## Dataset content
-- ==== Sys2Proof/Machine/Analogue.lean ====
section
/-! DEFINITION. Analogue inputs, converters and current outputs (R302 to R322): corrected values, faults, sequences, the result
queue, agreed inputs, the legs of the current outputs. -/

namespace Sys2Proof.Machine

def State.setAdc (s : State) (f : AdcState → AdcState) : State := { s with adc := f s.adc }
def State.ain (s : State) (n : Nat) : Ain := Sparse.at {} s.adc.ain n
def State.setAin (s : State) (n : Nat) (f : Ain → Ain) : State :=
  s.setAdc fun a => { a with ain := Sparse.mod {} a.ain n f }

/-! ### Corrected values (R303, R306) -/

/-- A corrected value before and after saturation, by OFS and GAIN. -/
def corrected (r : Half) (ofs : Int) (gain : Nat) : Int × Int :=
  let v := rndShift ((256 * signed 16 r.toNat + ofs) * (gain : Int)) 22
  (v, clampInt (-8388608) 8388607 v)

/-- 10^15 × 2^80 times the resistance ratio of IEC 60751 at n × 2^-20 °C (R303; assumption 41). -/
def rtdRatio (n : Int) : Int :=
  1000000000000000 * 2 ^ 80 + 3908300000000 * n * 2 ^ 60 - 577500000 * n ^ 2 * 2 ^ 40 -
    (if n < 0 then 4183 * (n - 104857600) * n ^ 3 else 0)

/-- The largest n, from lo up in k halvings, whose ratio does not pass q. -/
def rtdSearch (q : Int) : Nat → Int → Int
  | 0, lo => lo
  | k + 1, lo => rtdSearch q k (if rtdRatio (lo + 2 ^ k) ≤ q then lo + 2 ^ k else lo)

/-- The temperature of a corrected value in modes 4 and 5: both full scales are four times the resistance at 0 °C. The converter's
answer stands where it is within 0.01 K, and where the standard gives none. -/
def rtdTemp (mode : Nat) (c : Int) : Word :=
  let q := c * 1000000000000000 * 2 ^ 59
  let w := Config.rtd mode c
  if q < rtdRatio (-209715200) ∨ rtdRatio 891289600 < q then w
  else match fmt32.toInt 20 w.toNat with
    | some n => if rtdRatio (n - 10485) ≤ q ∧ q ≤ rtdRatio (n + 10485) then w
        else w32 (fmt32.ofInt (rtdSearch q 31 (-209715200)) (-20))
    | none => w32 (fmt32.ofInt (rtdSearch q 31 (-209715200)) (-20))

/-- x of R308 in the unit of a general input's mode. -/
def modeValue (mode : Nat) (c : Int) : Word :=
  match mode with
  | 1 => ratio32 (decide (c < 0)) (c.natAbs * 25) 8388608 0
  | 2 => ratio32 (decide (c < 0)) (c.natAbs * 25) 16777216 0
  | 3 => ratio32 (decide (c < 0)) (c.natAbs * 25) 16777216 0
  | m => rtdTemp m c

/-- Own value: K × x + B (R308). -/
def State.ownValue (s : State) (n : Nat) (c : Int) : Word :=
  fadd (fmul (w32 (s.fld (.AIN_SCALE_K n))) (modeValue (s.fld (.AIN_CFG_MODE n)) c)) (w32 (s.fld (.AIN_SCALE_B n)))

/-- The fault condition of a conversion of general input n (R305): v before saturation, c after it. -/
def State.faultOf (s : State) (n : Nat) (v c : Int) : Nat :=
  let mode := s.fld (.AIN_CFG_MODE n)
  if s.flag (.AIN_STAT_SETTLING n) then 6
  else if mode = 1 ∧ v * 250 < 36 * 8388608 then 1
  else if mode = 1 ∧ 21 * 8388608 < v * 25 then 2
  else if mode = 2 ∧ (v * 25 < -8388608 ∨ 22 * 8388608 < v * 25) then 3
  else if mode = 3 ∧ (v * 25 < -22 * 8388608 ∨ 22 * 8388608 < v * 25) then 3
  else if 4 ≤ mode ∧ 105 * 8388608 < v * 100 then 4
  else if 4 ≤ mode ∧ v * 400 < 15 * 8388608 then 5
  else if v ≠ c then 3
  else if s.flag (.AIN_STAT_LS_THERM n) ∨ s.flag (.AIN_STAT_LS_LIMIT n) then 7
  else 0

/-- The fault follows its filter (R305): settling at once, else set after FFILT conversions that find it, and cleared after FFILT that do
not. -/
def State.inputFault (s : State) (n : Nat) : State :=
  let x := s.ain n
  let now := s.fld (.AIN_STAT_FAULT n)
  if x.cond = now then s
  else if x.hold < max 1 (s.fld (.AIN_CFG_FFILT n)) ∧ max 1 (s.fld (.AIN_CFG_FFILT n)) ≤ x.away ∧ x.cond ≠ 6 then
    s.put (.AIN_STAT_FAULT n) 0
  else if x.cond = 6 ∨ max 1 (s.fld (.AIN_CFG_FFILT n)) ≤ x.hold then
    (let t := s.put (.AIN_STAT_FAULT n) x.cond
     if x.cond = 0 ∨ x.cond = 6 then t else t.raise 1 0x14 n 1 x.cond)
  else s

/-- A conversion of general input n: own value, fault (R305, R308). -/
def State.convertInput (s : State) (n : Nat) (v c : Int) : State :=
  let k := s.faultOf n v c
  let w := s.ownValue n c
  let set := s.fld (.AIN_STAT_FAULT n)
  let s1 := s.setAin n fun x =>
    { x with own := w, hold := if x.cond = k then x.hold + 1 else 1, cond := k, away := if set = k then 0 else x.away + 1 }
  (s1.sample 0x14 1 n (twos 32 ((fmt32.toInt 0 w.toNat).getD 0))).inputFault n

/-- A conversion of power input k goes to the energy block (R283, R308). -/
def State.convertPower (s : State) (k : Nat) (c : Int) : State :=
  let v := ratio32 (decide (c < 0)) (c.natAbs * 25) 16777216 0
  let below := decide (c * 100 < -((s.fld .NRG_ZC_HYST * 8388608 : Nat) : Int))
  s.setNrg fun x => { x with wave := Sparse.mod [] x.wave k fun l => ((s.now, v) :: l).take 32768,
                             armed := if below && decide (k < 4) then addOnce x.armed k else x.armed }

/-! ### The result queue (R311 to R313) -/

/-- An entry put into the queue, or lost. -/
def State.pushEntry (s : State) (e : DWord) : State :=
  if s.adc.queue.length < 4096 then
    let t := s.setAdc fun a => { a with queue := a.queue ++ [e] }
    (t.put .ADC_Q_STAT_FILL t.adc.queue.length).sample 0x13 1 0 t.adc.queue.length
  else
    let win := s.now / 1000000000
    let first := s.adc.lostWin != some win
    let t := (s.bump .ADC_Q_STAT_LOST).setAdc fun a => { a with lostWin := some win, lostCnt := if first then 1 else a.lostCnt + 1 }
    if first then t.raise 0 0x13 0 1 1 else t

/-- An entry of R311. -/
def entryWord (tag step us : Nat) (c : Int) (seq : Nat) (flt : Bool) : DWord :=
  BitVec.ofNat 64 (tag * 2 ^ 56 + step * 2 ^ 48 + us % 65536 * 2 ^ 32 + twos 24 c * 256 + seq * 64 + b2n flt * 32)

/-- The time mark that enters before the first entry after TIME passes 0; its STEP, SEQ and FLT the spec leaves open. -/
def State.timeMark (s : State) (us : Nat) : State :=
  let due := match s.adc.lastTime with | some t => decide (t / 65536 < us / 65536) | none => false
  let s1 := s.setAdc fun a => { a with lastTime := some us }
  if !due then s1
  else
    let f := s.freeVal
    let e := entryWord 0xFF (bitsOf f.toNat 5 0) us ((us / 65536 : Nat) : Int) (bitsOf f.toNat 7 6) (bitOf f.toNat 8)
    (s1.usedFree).pushEntry e

/-- A conversion's result enters the queue where its step asks for it, and the WK-4100 register (R313). -/
def State.result (s : State) (tag step : Nat) (c : Int) (seq : Nat) (flt queued : Bool) : State :=
  let us := s.now / 1000
  let s1 := if queued then (s.timeMark us).pushEntry (entryWord tag step us c seq flt) else s
  if s1.flag .ADC_CTRL_COMPAT ∧ s1.fld .ADC_COMPAT_TAG = tag then
    ((s1.putB .ADC_DATA_OVR (s1.flag .ADC_DATA_OVR || s1.flag .ADC_DATA_VALID)).putB .ADC_DATA_VALID true).put .ADC_DATA_VALUE (twos 24 c)
  else s1

/-! ### Sequences (R306, R307) -/

/-- MUX of a step, and whether it is queued. -/
def State.stepMux (s : State) (m n : Nat) : Nat := bitsOf (s.fld (.ADC_STEP_MUX m)) (4 * n + 3) (4 * n)

/-- Does a sequence not run: a reserved code in one of its steps? NSTEP has no value that passes step 64s + 63. -/
def State.seqBad (s : State) (q : Nat) : Bool :=
  (List.range (s.fld (.ADC_SEQ_NSTEP q) + 1)).any fun k => (List.range 8).any fun n => decide (7 ≤ s.stepMux (64 * q + k) n)

/-- A trigger of a sequence: it starts, or is counted where the sequence has not finished. -/
def State.triggerSeq (s : State) (q : Nat) : State :=
  if !s.flag .ADC_CTRL_EN ∨ s.seqBad q then s
  else if (Sparse.at none s.adc.seqs q).isSome then
    let v := bitsOf (s.fld .ADC_SEQ_OVR) (8 * q + 7) (8 * q)
    let win := s.now / 1000000000
    let first := s.adc.ovrWin != some win
    let t := (if v < 255 then s.put .ADC_SEQ_OVR (s.fld .ADC_SEQ_OVR + 2 ^ (8 * q)) else s).setAdc fun a =>
      { a with ovrWin := some win, ovrCnt := if first then 1 else a.ovrCnt + 1 }
    if first then t.raise 0 0x13 q 2 1 else t
  else s.setAdc fun a => { a with seqs := Sparse.put none a.seqs q (some 0), trigAt := Sparse.put 0 a.trigAt q s.now }

/-- Is an instant a trigger instant of a sequence (R307)? A free timer's instants lie anywhere on the grid. -/
def State.trigInstant (s : State) (q t : Nat) : Bool :=
  t % 1000 == 0 && match s.fld (.ADC_SEQ_TRIG q) with
    | 1 => t % (250000 / 2 ^ min 4 (s.fld (.ADC_SEQ_DIV q))) / 1000 == 0
    | 2 => t % (clampNat 10 1000000 (s.fld (.ADC_SEQ_PER q)) * 1000) == 0
    | 4 => true
    | _ => false

/-- The lowest sequence that is triggered and not finished, with its next step. -/
def State.nextConversion (s : State) : Option (Nat × Nat) :=
  [0, 1, 2, 3].findSome? fun q => (Sparse.at none s.adc.seqs q).map fun k => (q, k)

/-- The channel a core converts for a multiplexer code: TAG, and the element of AIN_OFS and AIN_GAIN if it has one. -/
def channelOf (n code : Nat) : Option (Nat × Option Nat) :=
  match code with
  | 1 => some (if n < 4 then (0x10 + n, some (16 + n)) else (0x14 + (n - 4), some (16 + n)))
  | 2 => some (2 * n, some (2 * n))
  | 3 => some (2 * n + 1, some (2 * n + 1))
  | 4 => some (0x20 + n, none)
  | 5 => some (0x28 + n, none)
  | 6 => some (0x30 + n, none)
  | _ => none

/-- One core's conversion in a step; the results of a core latched by an E2 carry FLT (R93; assumption 98). -/
def State.convertCore (s : State) (q k n : Nat) (r : Half) : State :=
  match channelOf n (s.stepMux (64 * q + k) n) with
  | none => s
  | some (tag, ch) =>
    if tag < 16 ∧ s.fld (.AIN_CFG_MODE tag) = 0 then s
    else
      let (v, c) := match ch with
        | some j => corrected r (signed 24 (s.fld (.AIN_OFS j))) (s.fld (.AIN_GAIN j))
        | none => corrected r 0 0x400000
      let flt := s.laneLatched 0x13 n || if tag < 16 then s.faultOf tag v c != 0 else v != c || (decide (tag < 0x18) && (c == -8388608 || r == 0x7FFF))
      let s1 := if tag < 16 then s.convertInput tag v c else if tag < 0x18 then s.convertPower (tag - 0x10) c else s
      s1.result tag k c q flt (s.flag (.ADC_STEP_FLAGS_QUEUE (64 * q + k)))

## Problem to solve
Number of lines with the string "channelOf" in them: give it by itself, based on the listing above.

## Response area
2